*** SOURCE MATERIAL Section Begins ***

-- ==== Sys2Proof/Machine/JointRing.lean ====
section
/-!
DEFINITION. The joint ring controller (chapter 8): SWEEP_ISSUE, RING_RETURN, and the rows that name what they bring about
(RING_LOSS, RING_RESTORED).
-/

namespace Sys2Proof.Machine

/-! ## Building a sweep (R134, R136, R194) -/

/-- The two bytes of a 16-bit field, most significant first (R186). -/
def bytes16 (n : BitVec 16) : List Byte := crcBytes n

/-- The two bytes of a signed field (R186). -/
def bytesS16 (n : Int) : List Byte := bytes16 (BitVec.ofInt 16 n)

/-- The sixteen bytes of an outward slot that carries a drive record (R194). -/
def driveSlot : DriveRecord → List Byte
  | .hold tag => [0, 0, 0, 0, 0, 0, 0, 0, tag] ++ List.replicate 7 0
  | .position t k tag =>
    1 :: (bytesS16 t.ab ++ bytesS16 t.hf ++ bytesS16 t.kn ++ [BitVec.ofNat 8 k, tag] ++ List.replicate 7 0)

/-- The leg whose node sits at a ring position; none for the body node's (R135). -/
def legAt (map : PerNode Nat) (position : Nat) : Option LegId := LegId.all.find? fun l => map.legs.get l == position

/-- The outward content of a ring position: the leg's drive record, or zeros (R136, R194). -/
def State.outSlot (s : State) (position : Nat) : List Byte :=
  match legAt s.ring.legMap position with
  | some l => driveSlot (s.shaper.get l).record
  | none => List.replicate 16 0

/-- The sweep built from the drive buffer and the leg map in force (R134, R136). -/
def State.buildSweep (s : State) (tag : Byte) : RingFrame :=
  let slots := s.outSlot 1 ++ s.outSlot 2 ++ s.outSlot 3 ++ s.outSlot 4 ++ s.outSlot 5
  { tag := tag, slots := slots, crc := sweepCrc tag slots }

/-! ## Losses (R141, R142) -/

/-- The consecutive-loss count after one more loss. -/
def State.nextLoss (s : State) : Nat := satSucc s.ring.lossCount 15

/-- One more loss takes the ring DOWN (R141, R142). -/
def State.lossDue (s : State) : Bool := s.ring.up && s.ring.lossLimit ≤ s.nextLoss

/-- The sweep returns that no block has taken yet, and the phase updates not yet composed, are dropped. DESIGN CHOICE (log 41). -/
def Wires.dropReturns (w : Wires) : Wires :=
  { w with legSlots := .all [], bodySlots := [], sweepReturns := [], reflexReturns := 0, statusReturns := 0, phaseUpdates := [] }

/-- The ring goes DOWN and RING-LOSS is raised with the consecutive-loss count (R142). From here on nothing counts and nothing
composes (R32, R41, R121, R143), so what waits of earlier sweep returns goes (log 41). -/
def State.ringDown (s : State) : State :=
  ({ s with ring := { s.ring with up := false, restoration := 0 }, wires := s.wires.dropReturns } : State).sendRaise 5
    s.ring.lossCount

/-- The sweep in flight is lost (R141): the counts, the passage to DOWN, and the notice to the balance unit. -/
def State.loseSweep (s : State) : State :=
  let s1 : State :=
    if s.ring.up then { s with ring := { s.ring with inFlight := none, lossCount := s.nextLoss } }
    else { s with ring := { s.ring with inFlight := none, restoration := 0 } }
  (if s.lossDue then s1.ringDown else s1).abortRelevel

/-! ## Sweep returns (R138 to R140) -/

/-- The slot of a leg in a return, read through the map recorded for the sweep (R138). -/
def legSlotOf (f : RingFrame) (map : PerNode Nat) (l : LegId) : List Byte := ringSlot f (map.legs.get l)

/-- The slot of the body node. -/
def bodySlotOf (f : RingFrame) (map : PerNode Nat) : List Byte := ringSlot f map.body

/-- A leg's slot is fresh (R138). -/
def legFresh (f : RingFrame) (map : PerNode Nat) (l : LegId) : Bool := slotFresh (legSlotOf f map l) f.tag

/-- A stale count after a slot (R139). -/
def staleAfter (count : Nat) (fresh : Bool) : Nat := if fresh then 0 else satSucc count 15

/-- A stale slot brings the leg's count to the stale limit (R139). -/
def State.staleReached (s : State) (f : RingFrame) (map : PerNode Nat) (l : LegId) : Bool :=
  !legFresh f map l && s.ring.staleCount.legs.get l < s.ring.staleLimit
    && satSucc (s.ring.staleCount.legs.get l) 15 == s.ring.staleLimit

/-- The controller's own work on a sweep return (R139, R140). -/
def State.judgeSlots (s : State) (f : RingFrame) (map : PerNode Nat) : Ring :=
  { s.ring with
    staleCount := ⟨.ofFn fun l => staleAfter (s.ring.staleCount.legs.get l) (legFresh f map l)
                  , staleAfter s.ring.staleCount.body (slotFresh (bodySlotOf f map) f.tag)⟩
    lastFresh := .ofFn (legFresh f map)
    lossCount := 0 }

/-- What the contact monitor is handed for a leg (R140). -/
def handedSlot (f : RingFrame) (map : PerNode Nat) (l : LegId) : LegSlot :=
  if legFresh f map l then .fresh (readLegRec (legSlotOf f map l)) else .stale

/-- What the balance unit is handed (R140), with the stale limit as it stands at this sweep return (R66). -/
def handedBody (f : RingFrame) (map : PerNode Nat) (staleLimit : Nat) : HandedBody :=
  { slot := if slotFresh (bodySlotOf f map) f.tag then .fresh (readBodyRec (bodySlotOf f map)) else .stale
    staleLimit := staleLimit }

/-- The return is handed inward: each receiver finds its part on its own wire (R140; log 1). -/
def State.handInward (s : State) (f : RingFrame) (map : PerNode Nat) : Wires :=
  { s.wires with
    legSlots := .ofFn fun l => s.wires.legSlots.get l ++ [handedSlot f map l]
    driveStatus := .ofFn fun l =>
      if legFresh f map l then s.wires.driveStatus.get l ++ [readDriveStatus (legSlotOf f map l)] else s.wires.driveStatus.get l
    staleReports := .ofFn fun l =>
      if s.staleReached f map l then s.wires.staleReports.get l ++ [s.ring.staleLimit] else s.wires.staleReports.get l
    bodySlots := s.wires.bodySlots ++ [handedBody f map s.ring.staleLimit]
    sweepReturns := s.wires.sweepReturns ++ [f.tag]
    reflexReturns := s.wires.reflexReturns + 1
    statusReturns := s.wires.statusReturns + 1 }

/-- The shaper takes the three measured angles of each fresh leg record (R120). -/
def State.takeAngles (s : State) (f : RingFrame) (map : PerNode Nat) (l : LegId) : LegShape :=
  let c := s.shaper.get l
  if legFresh f map l then { c with measured := readAngles (legSlotOf f map l) } else c

/-- A pending reset's quiesce count counts the sweep return (R159). -/
def Supervisor.quiesced (p : Supervisor) : Supervisor :=
  if p.resetPending then { p with quiesce := satSucc p.quiesce Config.quiesceLimit } else p

/-- A sweep return (R138 to R140). -/
def State.sweepReturn (s : State) (f : RingFrame) (map : PerNode Nat) : State :=
  { s with
    ring := s.judgeSlots f map
    wires := s.handInward f map
    shaper := .ofFn (s.takeAngles f map)
    sup := s.sup.quiesced }

/-- The ring is restored (R144, steps 1 to 3). -/
def State.ringUp (s : State) : State :=
  ({ s with ring := { s.ring with up := true, lossCount := 0, restoration := 0 } } : State).alert .ringRestored .none .none 0

/-- A good return while the ring is DOWN (R144): the eighth restores the ring and is itself taken as a sweep return. -/
def State.goodReturn (s : State) (f : RingFrame) (map : PerNode Nat) : State :=
  if s.ring.restoration + 1 = Config.restoreCount then s.ringUp.sweepReturn f map
  else { s with ring := { s.ring with restoration := s.ring.restoration + 1 } }

/-- The flight that a return is judged against: the sweep in flight, when the header tag is its tag (R137). -/
def State.flightOf (s : State) (f : RingFrame) : Option Flight :=
  match s.ring.inFlight with
  | some fl => if f.tag = fl.tag then some fl else none
  | none => none

/-- What comes back from the ring is taken (R137). -/
def State.takeReturn (s : State) (f : RingFrame) : State :=
  match s.flightOf f with
  | none => s
  | some fl =>
    if ringCrcGood f then
      let s1 : State := { s with ring := { s.ring with inFlight := none } }
      if s.ring.up then s1.sweepReturn f fl.map else s1.goodReturn f fl.map
    else s.loseSweep

/-- The sweep timer expires (R134). -/
def State.issue (s : State) : State :=
  let s1 := if s.ring.inFlight.isSome then s.loseSweep else s
  let tag := s1.ring.tag + 1
  { s1 with ring := { s1.ring with
    tag := tag, inFlight := some { tag := tag, map := s1.ring.legMap }, timerPeriod := s1.ring.period
    lastSweep := some (s1.buildSweep tag) } }

/-- SWEEP_ISSUE (R134). -/
def execSweepIssue (s : State) : Host.Outcome State Fault Refusal := .next s.issue

/-- RING_RETURN (R137). -/
def execRingReturn (f : RingFrame) (s : State) : Host.Outcome State Fault Refusal := .next (s.takeReturn f)

/-- RING_LOSS (R142): the expiry (none) or the return with a bad CRC that loses the sweep in flight and takes the ring DOWN; where
it does neither, nothing happens (log 4). -/
def execRingLoss (ret : Option RingFrame) (s : State) : Host.Outcome State Fault Refusal :=
  match ret with
  | none => if s.ring.inFlight.isSome && s.lossDue then .next s.issue else .next s
  | some f => if (s.flightOf f).isSome && !ringCrcGood f && s.lossDue then .next (s.takeReturn f) else .next s

/-- RING_RESTORED (R144): the good return that restores the ring; any other return is no such event (log 4). -/
def execRingRestored (f : RingFrame) (s : State) : Host.Outcome State Fault Refusal :=
  if (s.flightOf f).isSome && ringCrcGood f && !s.ring.up && s.ring.restoration + 1 == Config.restoreCount then
    .next (s.takeReturn f)
  else .next s

end Sys2Proof.Machine
end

*** SOURCE MATERIAL Section Ends ***

- WORK ITEM: Set down, please, the lines from the line holding "event (log 4). -/" through the final line of the data, exactly and with nothing added.

- EXERCISE SOLUTION:
/-- RING_RESTORED (R144): the good return that restores the ring; any other return is no such event (log 4). -/
def execRingRestored (f : RingFrame) (s : State) : Host.Outcome State Fault Refusal :=
  if (s.flightOf f).isSome && ringCrcGood f && !s.ring.up && s.ring.restoration + 1 == Config.restoreCount then
    .next (s.takeReturn f)
  else .next s

end Sys2Proof.Machine
end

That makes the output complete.